# DIRECTIONS
Please say how many lines in the records below contain the word "each". Give the number and nothing more.

::::::::::

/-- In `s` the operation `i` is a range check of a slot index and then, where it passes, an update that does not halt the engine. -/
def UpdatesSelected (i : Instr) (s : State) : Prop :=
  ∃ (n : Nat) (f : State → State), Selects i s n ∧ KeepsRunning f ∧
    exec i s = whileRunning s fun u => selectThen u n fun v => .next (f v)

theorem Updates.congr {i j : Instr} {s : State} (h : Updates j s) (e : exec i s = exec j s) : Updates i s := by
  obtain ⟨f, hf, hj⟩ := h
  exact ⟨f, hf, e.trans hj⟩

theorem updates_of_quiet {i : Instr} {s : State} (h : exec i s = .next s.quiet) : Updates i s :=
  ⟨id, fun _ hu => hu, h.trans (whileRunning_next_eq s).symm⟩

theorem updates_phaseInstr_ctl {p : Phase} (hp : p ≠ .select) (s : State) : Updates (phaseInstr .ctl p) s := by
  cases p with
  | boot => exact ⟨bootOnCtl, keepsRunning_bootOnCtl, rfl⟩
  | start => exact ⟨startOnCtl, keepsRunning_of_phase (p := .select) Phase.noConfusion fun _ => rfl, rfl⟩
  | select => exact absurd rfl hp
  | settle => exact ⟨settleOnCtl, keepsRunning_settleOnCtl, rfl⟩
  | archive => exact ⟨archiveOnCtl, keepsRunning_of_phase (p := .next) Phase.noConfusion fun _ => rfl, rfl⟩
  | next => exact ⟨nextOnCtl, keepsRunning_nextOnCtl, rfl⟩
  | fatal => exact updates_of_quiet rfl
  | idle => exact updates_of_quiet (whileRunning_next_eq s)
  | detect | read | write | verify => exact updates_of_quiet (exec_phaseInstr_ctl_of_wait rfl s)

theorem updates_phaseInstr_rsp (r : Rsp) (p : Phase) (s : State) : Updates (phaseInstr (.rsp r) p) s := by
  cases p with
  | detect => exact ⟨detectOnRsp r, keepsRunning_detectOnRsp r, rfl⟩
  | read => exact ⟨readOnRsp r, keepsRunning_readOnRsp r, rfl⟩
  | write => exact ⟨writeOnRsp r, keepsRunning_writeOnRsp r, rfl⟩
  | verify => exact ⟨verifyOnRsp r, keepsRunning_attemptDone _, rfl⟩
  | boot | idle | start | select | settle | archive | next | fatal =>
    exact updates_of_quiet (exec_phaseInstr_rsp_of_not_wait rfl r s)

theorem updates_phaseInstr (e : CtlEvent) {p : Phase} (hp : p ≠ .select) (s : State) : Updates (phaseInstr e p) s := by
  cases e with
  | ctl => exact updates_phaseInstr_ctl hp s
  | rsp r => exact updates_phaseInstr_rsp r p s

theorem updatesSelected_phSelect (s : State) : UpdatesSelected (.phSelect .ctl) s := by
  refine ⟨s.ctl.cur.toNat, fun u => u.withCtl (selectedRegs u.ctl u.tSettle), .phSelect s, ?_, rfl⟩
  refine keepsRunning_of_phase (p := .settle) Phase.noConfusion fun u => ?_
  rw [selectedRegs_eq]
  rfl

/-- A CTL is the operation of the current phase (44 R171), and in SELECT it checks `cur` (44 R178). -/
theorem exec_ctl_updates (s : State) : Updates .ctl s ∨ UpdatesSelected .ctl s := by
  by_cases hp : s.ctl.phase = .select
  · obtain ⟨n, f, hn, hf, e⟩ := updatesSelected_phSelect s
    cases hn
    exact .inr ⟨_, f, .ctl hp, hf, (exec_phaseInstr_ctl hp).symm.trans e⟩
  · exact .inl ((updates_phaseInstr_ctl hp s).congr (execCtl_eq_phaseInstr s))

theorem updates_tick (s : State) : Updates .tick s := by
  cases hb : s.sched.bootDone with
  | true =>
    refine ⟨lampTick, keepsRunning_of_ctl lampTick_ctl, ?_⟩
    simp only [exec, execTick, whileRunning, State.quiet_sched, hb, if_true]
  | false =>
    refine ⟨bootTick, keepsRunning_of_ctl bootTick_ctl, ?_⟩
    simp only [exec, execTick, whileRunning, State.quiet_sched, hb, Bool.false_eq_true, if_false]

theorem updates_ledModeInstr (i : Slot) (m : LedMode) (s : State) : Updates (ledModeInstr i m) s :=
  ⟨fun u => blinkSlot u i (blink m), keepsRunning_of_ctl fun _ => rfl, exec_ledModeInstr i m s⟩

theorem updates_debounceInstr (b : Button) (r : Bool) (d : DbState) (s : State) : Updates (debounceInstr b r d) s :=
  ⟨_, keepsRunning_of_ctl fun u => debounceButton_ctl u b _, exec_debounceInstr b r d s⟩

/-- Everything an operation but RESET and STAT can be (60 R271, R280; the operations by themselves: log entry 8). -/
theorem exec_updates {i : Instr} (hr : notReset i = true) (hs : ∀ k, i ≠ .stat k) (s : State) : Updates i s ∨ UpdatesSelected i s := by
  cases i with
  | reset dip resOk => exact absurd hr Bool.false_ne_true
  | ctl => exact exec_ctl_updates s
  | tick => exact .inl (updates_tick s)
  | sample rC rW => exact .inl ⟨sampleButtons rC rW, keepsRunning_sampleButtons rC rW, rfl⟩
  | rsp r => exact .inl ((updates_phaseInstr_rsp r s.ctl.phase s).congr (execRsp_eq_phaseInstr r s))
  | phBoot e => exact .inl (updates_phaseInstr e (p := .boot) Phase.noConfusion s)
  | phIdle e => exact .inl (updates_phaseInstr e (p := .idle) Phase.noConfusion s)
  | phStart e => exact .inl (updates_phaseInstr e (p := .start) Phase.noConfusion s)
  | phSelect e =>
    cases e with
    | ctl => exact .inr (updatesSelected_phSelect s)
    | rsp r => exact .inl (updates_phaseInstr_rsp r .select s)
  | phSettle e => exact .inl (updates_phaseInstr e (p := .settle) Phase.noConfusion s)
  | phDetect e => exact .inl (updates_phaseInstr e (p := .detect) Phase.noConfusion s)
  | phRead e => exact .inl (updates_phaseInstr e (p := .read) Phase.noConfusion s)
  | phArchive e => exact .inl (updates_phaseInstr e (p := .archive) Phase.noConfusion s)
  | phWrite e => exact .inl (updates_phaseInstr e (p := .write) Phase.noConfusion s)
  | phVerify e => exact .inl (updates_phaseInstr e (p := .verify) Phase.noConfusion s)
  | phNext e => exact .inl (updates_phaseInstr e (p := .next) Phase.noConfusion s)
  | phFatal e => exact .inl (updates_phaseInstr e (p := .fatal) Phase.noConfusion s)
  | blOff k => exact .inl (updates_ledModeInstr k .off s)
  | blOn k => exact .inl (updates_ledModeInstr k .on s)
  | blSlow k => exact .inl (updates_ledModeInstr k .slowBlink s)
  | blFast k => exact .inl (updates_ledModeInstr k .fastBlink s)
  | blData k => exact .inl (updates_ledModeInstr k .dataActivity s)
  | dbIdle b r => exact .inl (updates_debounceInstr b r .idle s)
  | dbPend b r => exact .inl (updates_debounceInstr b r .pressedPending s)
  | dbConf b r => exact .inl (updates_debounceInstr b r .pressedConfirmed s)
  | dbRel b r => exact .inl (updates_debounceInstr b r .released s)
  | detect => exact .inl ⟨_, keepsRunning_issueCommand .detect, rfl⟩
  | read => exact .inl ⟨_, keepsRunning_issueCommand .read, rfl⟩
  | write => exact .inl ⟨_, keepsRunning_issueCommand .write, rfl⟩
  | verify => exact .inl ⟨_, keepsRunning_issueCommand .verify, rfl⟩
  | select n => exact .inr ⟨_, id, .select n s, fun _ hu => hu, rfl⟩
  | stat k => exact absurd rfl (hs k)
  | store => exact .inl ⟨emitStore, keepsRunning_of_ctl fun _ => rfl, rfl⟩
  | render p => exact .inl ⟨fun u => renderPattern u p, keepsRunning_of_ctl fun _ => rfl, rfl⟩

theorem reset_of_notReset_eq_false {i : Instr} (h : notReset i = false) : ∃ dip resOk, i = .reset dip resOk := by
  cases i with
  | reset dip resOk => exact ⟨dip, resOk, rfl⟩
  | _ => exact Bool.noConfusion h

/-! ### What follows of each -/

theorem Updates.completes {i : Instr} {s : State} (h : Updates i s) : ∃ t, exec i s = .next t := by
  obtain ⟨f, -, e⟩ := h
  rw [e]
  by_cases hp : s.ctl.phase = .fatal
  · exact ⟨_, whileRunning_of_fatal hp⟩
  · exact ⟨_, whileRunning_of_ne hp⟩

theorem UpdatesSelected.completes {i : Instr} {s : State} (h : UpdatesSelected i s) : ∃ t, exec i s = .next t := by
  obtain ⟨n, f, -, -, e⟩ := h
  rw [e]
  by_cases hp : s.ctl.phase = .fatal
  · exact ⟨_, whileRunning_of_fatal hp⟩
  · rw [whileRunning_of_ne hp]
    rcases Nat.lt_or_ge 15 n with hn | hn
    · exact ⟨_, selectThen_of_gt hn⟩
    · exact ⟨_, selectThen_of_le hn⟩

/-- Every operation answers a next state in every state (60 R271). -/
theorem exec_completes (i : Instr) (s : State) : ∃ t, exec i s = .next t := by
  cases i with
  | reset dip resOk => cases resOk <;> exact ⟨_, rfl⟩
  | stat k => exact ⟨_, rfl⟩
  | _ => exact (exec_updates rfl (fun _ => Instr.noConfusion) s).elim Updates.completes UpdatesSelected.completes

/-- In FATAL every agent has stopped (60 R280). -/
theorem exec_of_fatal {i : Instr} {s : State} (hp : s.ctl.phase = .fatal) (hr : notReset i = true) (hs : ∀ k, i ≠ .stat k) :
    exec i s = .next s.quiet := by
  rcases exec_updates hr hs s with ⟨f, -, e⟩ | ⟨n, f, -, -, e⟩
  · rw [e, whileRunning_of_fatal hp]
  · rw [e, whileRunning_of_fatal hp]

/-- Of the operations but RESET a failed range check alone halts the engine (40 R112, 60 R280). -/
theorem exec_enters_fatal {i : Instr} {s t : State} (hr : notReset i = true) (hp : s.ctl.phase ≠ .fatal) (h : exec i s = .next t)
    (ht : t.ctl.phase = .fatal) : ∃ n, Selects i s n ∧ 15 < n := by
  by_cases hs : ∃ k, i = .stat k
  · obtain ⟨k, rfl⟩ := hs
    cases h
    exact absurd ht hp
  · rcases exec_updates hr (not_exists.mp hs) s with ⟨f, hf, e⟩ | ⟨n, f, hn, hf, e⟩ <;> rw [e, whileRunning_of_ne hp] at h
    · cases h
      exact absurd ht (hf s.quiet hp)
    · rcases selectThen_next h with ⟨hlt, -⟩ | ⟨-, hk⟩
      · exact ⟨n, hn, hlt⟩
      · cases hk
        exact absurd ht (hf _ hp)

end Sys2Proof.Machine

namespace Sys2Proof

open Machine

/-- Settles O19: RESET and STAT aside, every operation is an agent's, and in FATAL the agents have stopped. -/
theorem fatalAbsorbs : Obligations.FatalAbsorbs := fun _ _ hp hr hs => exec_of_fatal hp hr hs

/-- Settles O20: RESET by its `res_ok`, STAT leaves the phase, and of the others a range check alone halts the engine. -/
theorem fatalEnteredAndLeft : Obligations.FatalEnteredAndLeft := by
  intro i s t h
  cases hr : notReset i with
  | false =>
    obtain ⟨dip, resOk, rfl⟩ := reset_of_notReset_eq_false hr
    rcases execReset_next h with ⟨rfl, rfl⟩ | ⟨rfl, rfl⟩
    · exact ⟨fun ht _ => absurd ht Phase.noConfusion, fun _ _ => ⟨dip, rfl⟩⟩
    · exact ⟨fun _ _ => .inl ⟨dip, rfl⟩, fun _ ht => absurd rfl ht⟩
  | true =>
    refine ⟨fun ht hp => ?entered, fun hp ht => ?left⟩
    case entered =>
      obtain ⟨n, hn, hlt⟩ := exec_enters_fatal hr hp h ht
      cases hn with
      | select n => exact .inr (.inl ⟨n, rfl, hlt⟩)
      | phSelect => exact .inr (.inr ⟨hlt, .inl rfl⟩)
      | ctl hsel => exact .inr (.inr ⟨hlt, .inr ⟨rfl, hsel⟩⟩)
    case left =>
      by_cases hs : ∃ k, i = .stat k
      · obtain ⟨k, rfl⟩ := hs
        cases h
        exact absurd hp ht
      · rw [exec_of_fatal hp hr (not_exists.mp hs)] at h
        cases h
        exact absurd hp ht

::::::::::

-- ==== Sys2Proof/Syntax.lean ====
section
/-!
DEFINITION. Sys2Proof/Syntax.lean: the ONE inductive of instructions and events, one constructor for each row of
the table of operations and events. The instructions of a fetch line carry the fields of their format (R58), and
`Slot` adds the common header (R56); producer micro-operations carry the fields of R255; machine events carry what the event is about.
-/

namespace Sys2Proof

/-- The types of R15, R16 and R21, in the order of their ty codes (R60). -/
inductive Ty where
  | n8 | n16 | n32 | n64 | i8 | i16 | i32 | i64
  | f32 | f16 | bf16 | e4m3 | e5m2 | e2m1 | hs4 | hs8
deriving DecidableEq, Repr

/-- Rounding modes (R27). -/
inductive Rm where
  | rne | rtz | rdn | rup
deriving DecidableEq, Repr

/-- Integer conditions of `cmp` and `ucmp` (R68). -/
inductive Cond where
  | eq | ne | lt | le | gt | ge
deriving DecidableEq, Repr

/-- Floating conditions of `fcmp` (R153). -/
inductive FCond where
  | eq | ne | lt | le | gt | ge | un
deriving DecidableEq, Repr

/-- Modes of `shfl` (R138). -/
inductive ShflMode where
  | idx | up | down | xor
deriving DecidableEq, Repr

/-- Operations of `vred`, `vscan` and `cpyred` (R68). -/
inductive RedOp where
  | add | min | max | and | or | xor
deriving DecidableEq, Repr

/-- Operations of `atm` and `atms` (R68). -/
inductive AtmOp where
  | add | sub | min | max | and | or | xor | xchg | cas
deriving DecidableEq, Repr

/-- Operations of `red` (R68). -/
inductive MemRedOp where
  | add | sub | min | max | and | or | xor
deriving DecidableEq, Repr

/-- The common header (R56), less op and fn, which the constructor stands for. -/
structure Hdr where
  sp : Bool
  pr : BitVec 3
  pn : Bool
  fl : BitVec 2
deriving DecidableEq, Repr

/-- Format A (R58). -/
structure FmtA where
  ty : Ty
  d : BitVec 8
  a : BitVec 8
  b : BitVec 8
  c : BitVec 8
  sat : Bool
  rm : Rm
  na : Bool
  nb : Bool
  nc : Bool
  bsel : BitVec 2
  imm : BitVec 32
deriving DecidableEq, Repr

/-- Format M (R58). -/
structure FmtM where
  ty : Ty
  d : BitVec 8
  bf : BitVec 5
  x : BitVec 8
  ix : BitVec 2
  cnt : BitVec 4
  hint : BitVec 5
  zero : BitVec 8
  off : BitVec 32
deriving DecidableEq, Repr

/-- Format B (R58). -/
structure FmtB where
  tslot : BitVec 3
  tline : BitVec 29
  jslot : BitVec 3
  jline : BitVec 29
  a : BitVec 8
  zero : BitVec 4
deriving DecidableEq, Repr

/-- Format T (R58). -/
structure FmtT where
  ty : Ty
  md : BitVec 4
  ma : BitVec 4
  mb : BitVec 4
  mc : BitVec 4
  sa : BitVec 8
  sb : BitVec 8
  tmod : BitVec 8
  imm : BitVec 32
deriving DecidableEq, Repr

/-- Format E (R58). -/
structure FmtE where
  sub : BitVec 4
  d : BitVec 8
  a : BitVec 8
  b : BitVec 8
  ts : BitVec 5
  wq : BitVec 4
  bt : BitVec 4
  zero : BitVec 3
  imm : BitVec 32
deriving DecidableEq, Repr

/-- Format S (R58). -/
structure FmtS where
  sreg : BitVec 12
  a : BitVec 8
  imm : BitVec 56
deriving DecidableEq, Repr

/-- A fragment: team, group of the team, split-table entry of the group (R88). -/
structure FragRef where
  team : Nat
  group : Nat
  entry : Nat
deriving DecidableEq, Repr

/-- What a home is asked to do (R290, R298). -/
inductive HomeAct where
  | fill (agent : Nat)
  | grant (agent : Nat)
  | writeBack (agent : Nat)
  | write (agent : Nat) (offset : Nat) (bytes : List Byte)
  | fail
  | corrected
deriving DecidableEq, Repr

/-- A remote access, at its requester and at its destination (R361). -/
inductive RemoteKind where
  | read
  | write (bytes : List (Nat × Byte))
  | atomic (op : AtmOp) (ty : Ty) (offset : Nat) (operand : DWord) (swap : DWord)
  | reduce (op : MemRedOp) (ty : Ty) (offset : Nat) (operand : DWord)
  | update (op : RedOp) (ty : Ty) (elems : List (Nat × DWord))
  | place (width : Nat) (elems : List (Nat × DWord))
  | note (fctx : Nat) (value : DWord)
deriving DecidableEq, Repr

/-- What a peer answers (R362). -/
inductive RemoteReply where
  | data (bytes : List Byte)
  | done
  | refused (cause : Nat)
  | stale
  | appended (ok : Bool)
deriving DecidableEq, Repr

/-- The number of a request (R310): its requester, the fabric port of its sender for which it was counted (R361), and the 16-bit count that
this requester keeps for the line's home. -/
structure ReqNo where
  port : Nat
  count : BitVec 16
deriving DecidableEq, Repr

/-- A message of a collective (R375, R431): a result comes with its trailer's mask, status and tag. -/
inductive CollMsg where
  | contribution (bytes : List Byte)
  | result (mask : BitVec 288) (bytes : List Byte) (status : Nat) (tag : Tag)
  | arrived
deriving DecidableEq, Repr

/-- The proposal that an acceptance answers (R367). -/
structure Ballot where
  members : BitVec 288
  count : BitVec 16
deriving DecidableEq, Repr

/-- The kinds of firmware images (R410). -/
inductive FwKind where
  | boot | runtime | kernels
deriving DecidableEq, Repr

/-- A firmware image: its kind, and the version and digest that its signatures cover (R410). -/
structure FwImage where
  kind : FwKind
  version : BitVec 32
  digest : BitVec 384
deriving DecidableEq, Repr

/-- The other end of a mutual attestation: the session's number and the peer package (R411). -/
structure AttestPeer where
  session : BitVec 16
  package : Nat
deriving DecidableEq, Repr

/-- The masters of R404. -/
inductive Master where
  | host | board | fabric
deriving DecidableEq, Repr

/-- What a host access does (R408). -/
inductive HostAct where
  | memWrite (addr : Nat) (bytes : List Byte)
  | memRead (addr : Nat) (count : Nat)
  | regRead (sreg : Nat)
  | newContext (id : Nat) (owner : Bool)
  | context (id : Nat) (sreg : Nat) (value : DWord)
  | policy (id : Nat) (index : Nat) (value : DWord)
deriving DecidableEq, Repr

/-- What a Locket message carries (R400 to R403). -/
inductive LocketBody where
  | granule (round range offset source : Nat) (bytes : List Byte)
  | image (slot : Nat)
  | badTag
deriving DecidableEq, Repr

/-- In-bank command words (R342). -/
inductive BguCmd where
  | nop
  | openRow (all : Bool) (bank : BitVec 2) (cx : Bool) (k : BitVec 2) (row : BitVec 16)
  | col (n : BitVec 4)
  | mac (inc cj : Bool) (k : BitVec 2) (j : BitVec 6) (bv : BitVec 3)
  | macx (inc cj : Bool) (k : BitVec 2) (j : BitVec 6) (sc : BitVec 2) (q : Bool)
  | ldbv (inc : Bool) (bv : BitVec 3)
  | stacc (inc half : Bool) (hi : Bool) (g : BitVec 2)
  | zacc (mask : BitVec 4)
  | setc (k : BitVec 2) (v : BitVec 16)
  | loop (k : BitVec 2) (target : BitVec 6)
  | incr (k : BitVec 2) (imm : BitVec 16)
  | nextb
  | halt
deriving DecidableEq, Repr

::::::::::

# ANSWER FOR THIS EXERCISE
2